A number of recent cases provide insight into the application and interpretation of auto use (or motor vehicle) exclusions generally present in a homeowner’s policy.
Auto use exclusions typically preclude coverage for injury or damage arising out of the ownership, maintenance, use, loading or unloading of motor vehicles. Courts have struggled with identifying bright-line rules for applying the auto use exclusion.
A Georgia court recently noted that “use of a motor vehicle” is generally not defined within a policy, and the court found an exact definition or bright-line standard to be “elusive.” See Hays v. Ga. Farm Bureau Mut. Ins. Co., 722 S.E.2d 923 (Ga. App. 2012). Despite their lengthy analyses in search of a more precise standard, courts have generally resorted to common sense applications to determine if the use of the vehicle was causally connected to the loss.
The court in Hays, although confounded in its attempt to define “use of a vehicle,” was presented with one of the easier (and more entertaining) fact patterns. In Hays, two men devised a pulley system by which they would use their truck to hoist a portable toilet onto the top of a deer stand. As one man drove the truck to lift the toilet, the deer stand fell, injuring the other man. The court held that the injury was caused by the use of the truck. This determination was based on the proximity of the truck to the accident, the driver’s control of the truck, and the “plain and ordinary sense” of the term “use.”
Sunshine State Insurance Co. v. Jones, 77 So.3d 254 (Fla. App. 2012) presented a more challenging scenario. In Jones, four teenagers were driving when the teen in the passenger seat grabbed the steering wheel to “get a rise out of” the driver. When the driver attempted to swat the passenger’s hands away, she lost control of the car, which veered off the road and crashed. Both the passenger’s homeowner’s insurer and auto insurer disclaimed coverage.
The homeowner insurer argued the passenger’s conduct constituted the “use of an automobile.” The auto insurer disagreed and argued that the passenger’s horseplay was not the use of a vehicle. The court determined that the passenger’s grabbing of the steering wheel did not constitute a “use of the vehicle” because he did not attempt to “employ the car in a manner intended … or to exert control over the operation of the car.”
Auto use exclusions are not necessarily limited to vehicles in operation. Two other cases recently analyzed the “use” of parked vehicles under auto use exclusions in homeowner’s policies.
In State Farm Mut. Auto. Ins. Co. v. Va. Farm Bureau Mut. Ins. Co., 462 Fed.

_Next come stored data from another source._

/-- One buffer of a tenant. -/
structure Buffer where
  index : Nat
  gen : Nat
  placement : Placement
  size : Nat
  granules : Nat
  firstExtent : Nat := 0
  /-- The content, from offset 0; of an A_TILE plan buffer it lies in the model's home instead. -/
  data : Region := {}
  /-- The DRAM granules that hold it, granule by granule (R300); for A_TILE from ALLOC the tile-store granules, as
  granules of stack 0. -/
  place : List Granule := []
  /-- Plan buffer of this model slot and entry. -/
  planOf : Option (Nat × Nat) := none
  /-- A_SCRATCH: an invocation has referenced it since it was allocated (Table 09-3). -/
  used : Bool := false
  /-- Shavings: numbers of the dirty 4 KiB blocks, rising (R320). -/
  dirty : List Nat := []
  /-- Blocks whose copy is on its way to the shadow. -/
  cleaning : List Nat := []
  shadowGroup : Nat := 0
  deriving DecidableEq, Repr, Inhabited

/-- A cache pool of A_READONLY units (R314): unit numbers `extent * 256 + unit`, most recently used first. -/
structure Pool where
  units : List Nat := []
  /-- Units whose bring-up has started (R315). -/
  coming : List Nat := []
  /-- Where the units lie, sixteen slots in a granule: unit and slot; and the granules. -/
  slots : List (Nat × Nat) := []
  place : List Granule := []
  /-- Blocks of units that a miscorrection has changed: unit, 512-byte block, and the generation of the free bytes. -/
  wild : List (Nat × Nat × Nat) := []
  deriving DecidableEq, Repr, Inhabited

/-- One watermark (R325). -/
structure Watermark where
  mark : Nat := 0xFFFFFFFF
  level : Nat := 0
  peak : Nat := 0
  latch : Bool := false
  count : Nat := 0
  deriving DecidableEq, Repr, Inhabited

/-- A publish session (R223, R516). -/
structure Session where
  group : Nat
  first : Nat
  count : Nat
  /-- 4 KiB units written. -/
  written : Nat := 0
  data : Region := {}
  /-- Session superblocks: number, first session extent held, extents it can hold. -/
  superblocks : List (Nat × Nat × Nat) := []
  /-- 16 KiB data pages whose programs have been issued. -/
  issued : Nat := 0
  deriving DecidableEq, Repr, Inhabited

/-- One tenant: run, models, buffers, counters' registers, watermarks. -/
structure Tenant where
  runOpen : Bool := false
  frozen : Bool := false
  saturatedFlag : Bool := false
  satCtr : Option Nat := none
  runSeq : Nat := 0
  /-- The last invocation tag assigned (R21). -/
  lastTag : Nat := 0
  models : List Model := []
  /-- Tile homes by slot: content and the invocation tag that is loading it. -/
  homes : List (Nat × Region) := []
  homeValid : List Nat := []
  buffers : List Buffer := []
  gens : List (Nat × Nat) := []
  freed : List Nat := []
  nextIndex : Nat := 0
  sharedPool : Pool := {}
  modelPools : List (Nat × Pool) := []
  page : Nat := 0
  anchors : List Nat := []
  refused : Nat := 0
  lastRefusedIdx : Nat := 0
  lastRefusedWhy : Nat := 0
  /-- A RUN END with `FORCE` that waits for its invocations (R222). -/
  ending : Option CmdRef := none
  session : Option Session := none
  watermarks : List Watermark := []
  /-- Start times of bring-up reads, and end times with DEADLINE_EXCEEDED, for windowed levels. -/
  roMisses : List Nat := []
  deadlines : List Nat := []
  spillPeak : Nat := 0
  foreignFrees : Nat := 0
  /-- The model's own field (R240): the commands, as tag and number, that had ended before some counter value that the host
  or another module has been given. -/
  outside : List (Nat × Nat) := []
  deriving DecidableEq, Repr, Inhabited

/-! ### Chapters 11 to 13: accumulator tiles, Gouge slices, Rasp units -/

/-- The invocation that holds a tile, register or context: tenant and tag. -/
structure Holder where
  tenant : Nat
  tag : Nat
  deriving DecidableEq, Repr, Inhabited

/-- One accumulator tile: element (i, j) is the 4 bytes at `4 * (128 * i + j)`. -/
structure AccTile where
  kind : AccKind := .fp32
  holder : Option Holder := none
  data : Region := {}
  deriving DecidableEq, Repr, Inhabited

/-- One Gouge tile G0 to G15, FP32 elements in the same order. -/
structure GougeTile where
  holder : Option Holder := none
  data : Region := {}
  deriving DecidableEq, Repr, Inhabited

/-- One mask register M0 to M7; bit j belongs to lane j. -/
structure MaskReg where
  holder : Option Holder := none
  mask : BitVec 128 := 0
  deriving DecidableEq, Repr, Inhabited

/-- Lathe unit n and Gouge slice n. -/
structure Pair where
  acc : List AccTile := List.replicate 8 {}
  tiles : List GougeTile := List.replicate 16 {}
  masks : List MaskReg := List.replicate 8 {}
  deriving DecidableEq, Repr, Inhabited

/-- An entry of a heap or list: identifier and score bits. -/
structure ListEntry where
  id : Nat
  score : Dword
  deriving DecidableEq, Repr, Inhabited

/-- One query context of a Rasp unit (R402). -/
structure Context where
  holder : Option Holder := none
  table : Region := {}
  param : List Byte := List.replicate 64 0
  kind : Nat := 0
  form : Nat := 0
  codeBytes : Nat := 0
  heapK : Nat := 0
  /-- Entries best first (R415). -/
  heap : List ListEntry := []
  deriving DecidableEq, Repr, Inhabited

/-- One Rasp unit with its registers (Table 13-9) and its read-ahead. -/
structure RaspUnit where
  ctxs : List Context := List.replicate 4 {}
  units : Nat := 0
  records : Nat := 0
  passed : Nat := 0
  inserts : Nat := 0
  nan : Nat := 0
  stall : Nat := 0
  aheadCount : Nat := 0
  /-- Units read ahead, in reading order: tenant and tag of the SCAN's invocation, extent unit. -/
  ahead : List (Nat × Nat × Nat) := []
  /-- Tainted or taintable scans that passed records since the last scrub read: tenant, tag, posted. -/
  passedBy : List (Nat × Nat × Bool) := []
  deriving DecidableEq, Repr, Inhabited

/-! ### Chapter 14: Burl engines -/

/-- One Burl engine: its frame store and its registers (Table 14-6). -/
structure Burl where
  /-- The pyramid of the last frame, level after level (R428). -/
  frame : Region := {}
  images : Nat := 0
  rejCoding : Nat := 0
  rejCorrupt : Nat := 0
  rejSize : Nat := 0
  rejRange : Nat := 0
  fsUncorr : Nat := 0
  capped : Nat := 0
  keypoints : Nat := 0
  deriving DecidableEq, Repr, Inhabited

/-! ### Chapters 15 and 16: flash, dies, maps, write buffer -/

/-- A programmed page: its 18,432 bytes as the die holds them. A page no entry lists is erased. -/
structure FlashPage where
  addr : PageAddr
  raw : Region
  /-- Its program ended with FAIL: its codewords do not decode. -/
  bad : Bool := false
  /-- Codewords found unreadable for good: each is one fault (R190, R514). -/
  lost : List Nat := []
  deriving DecidableEq, Repr, Inhabited

/-- Who waits for a codeword. -/
inductive Reader where
  | nvm (c : CmdRef) (lba : Nat)
  | bringUp (tenant : Nat) (model : Option Nat) (unit : Nat)
  | scan (tenant tag unit channel : Nat)
  | media (c : CmdRef)
  /-- A relocation of this superblock (R497). -/
  | source (superblock : Nat)
  /-- Nobody any more: its command has ended, and the result is discarded (R189). -/
  | nobody
  deriving DecidableEq, Repr, Inhabited

/-- What a die operation does. -/
inductive DieOpKind where
  /-- Read one page for these codewords. -/
  | read (addr : PageAddr) (codewords : List Nat) (reader : Reader)
  /-- A read-retry attempt on a codeword, or the read of a member of its row for its rebuild (class 1). -/
  | retry (addr : PageAddr) (codeword : Nat)
  | rebuildRead (addr : PageAddr) (codeword : Nat) (member : PageAddr)
  /-- The source read of a relocation: one page of a superblock's slot, on these planes together (class 5). -/
  | sourceRead (superblock slot row : Nat) (planes : List Nat)
  /-- The patrol read of a die's page with this index, and the calibration of a zone (class 5). -/
  | patrol (index : Nat)
  | calibrate (zone : Nat)
  /-- Program a slot's members of a row job; planes of the members. -/
  | program (job slot : Nat) (planes : List Nat)
  /-- Erase a slot's blocks of a superblock. -/
  | erase (superblock slot : Nat)
  /-- A direct-media program or erase, for its command while that has not ended (R189). -/
  | directProgram (c : Option CmdRef) (addr : PageAddr) (content : Region)
  | directErase (c : Option CmdRef) (addr : BlockAddr)
  deriving DecidableEq, Repr, Inhabited

/-- An operation queued or running on a die (R461), of a class of Table 15-4. -/
structure DieOp where
  cls : Nat
  kind : DieOpKind
  arrived : Nat := 0
  suspends : Nat := 0
  nested : Bool := false
  promoted : Bool := false
  /-- A read that arrived once the suspended operation had used up its suspends: it waits for that one to end (Table 15-5). -/
  late : Bool := false
  /-- When it last started or resumed, and its time before that, suspensions apart (R459). -/
  since : Nat := 0
  ran : Nat := 0
  deriving DecidableEq, Repr, Inhabited

/-- One die. -/
structure Die where
  queue : List DieOp := []
  running : Option DieOp := none
  suspended : Option DieOp := none
  /-- The one program nested in a suspended erase has been issued (Table 15-5). -/
  nestedUsed : Bool := false
  /-- The target is in reset after a ready/busy timeout of this operation (R476). -/
  resetting : Option DieOp := none
  retired : Bool := false
  retireFault : Nat := 0
  /-- When the last ready/busy timeout was found. -/
  timedOutAt : Option Nat := none
  /-- Read-level set of each zone not at set 0: zone `32 * plane + block / 64`, set. -/
  zoneSets : List (Nat × Nat) := []
  /-- Last calibration of a zone: zone, time, temperature. -/
  calibrated : List (Nat × Nat × Nat) := []
  patrolStart : Nat := 0
  patrolNext : Nat := 0
  patrolDays : Nat := 7
  deriving DecidableEq, Repr, Inhabited

/-- A read recovery in progress (R469). -/
structure Recovery where
  addr : PageAddr
  codeword : Nat
  faultNo : Nat
  since : Nat
  /-- Attempts made. -/
  tried : Nat := 0
  rebuilding : Bool := false
  /-- Members of the row whose reads the rebuild waits for, and those that failed LDPC (R490). -/
  waits : List PageAddr := []
  erased : List PageAddr := []
  readers : List Reader := []
  /-- Its fault was found by another entry: a timeout, an isolation or a retirement (R190). -/
  counted : Bool := false
  deriving DecidableEq, Repr, Inhabited

/-- One channel (Table 15-13). -/
structure Channel where
  mode : Nat := 0
  /-- It has trained, or failed to, since the last reset that reaches CH (R457). -/
  trained : Bool := false
  isolated : Bool := false
  belowCap : Bool := false
  cause : Nat := 0
  isolateFault : Nat := 0
  trainFails : Nat := 0
  /-- First-read LDPC failures in the last millisecond: die and time (Table 15-7). -/
  firstFails : List (Nat × Nat) := []
  deriving DecidableEq, Repr, Inhabited

/-- What a superblock is used for (R500, R516). -/
inductive SbUse where
  | writes | relocation | publish (tenant : Nat)
  /-- A journal tail of a group whose stripe set 0 has fewer than 8 live slots (R503). -/
  | metadata
  deriving DecidableEq, Repr, Inhabited

/-- A superblock (R487, R488). -/
structure Superblock where
  id : Nat
  group : Nat
  set : Nat
  use : SbUse
  /-- Live slots when it was opened, ascending. -/
  slots : List Nat
  /-- Block of each live slot and plane: entry `4 * i + plane` for the i-th live slot. -/
  blocks : List Nat
  nextRow : Nat := 0
  closed : Bool := false
  closedSeq : Nat := 0
  /-- Queued for refresh, rebuild or retirement, ahead of any victim (R505). -/
  refresh : Bool := false
  /-- Blocks to retire once its content has been relocated: slot and plane (R511). -/
  doomed : List (Nat × Nat) := []
  /-- Slots whose erase has not ended; none while it is not being erased. -/
  erasing : List Nat := []
  /-- Its source reads for a relocation are under way: into the most-worn blocks, or not (R507, R508). -/
  sourcing : Option Bool := none
  deriving DecidableEq, Repr, Inhabited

Appx. 414 (4th Cir. 2012), a van had been parked at a construction site for a month when it caught fire. The Fourth Circuit Court of Appeals held that the term “use of a vehicle” required employment of the van as a vehicle. Because the van was not functioning as a vehicle when the fire occurred, the loss was not caused by the “use of a vehicle.”
However, in New London County Mut. Ins. Co. v. Nantes, 36 A.3d 224 (Conn. 2012), the Connecticut Supreme Court found a vehicle to be in use despite the fact that it was parked and had no occupants. In Nantes, a woman parked her running car in the garage overnight with the garage door closed. The carbon monoxide filled the house and poisoned her sleeping guests. The court determined the injuries were caused by the “use of a motor vehicle,” noting that “use of a vehicle,” according to natural and ordinary usage, is not limited to operation of the vehicle but includes the vehicle being parked.
Auto use exclusions do not lend themselves to bright-line tests based on vehicle location, operation, or movement, but rather are best applied using common sense.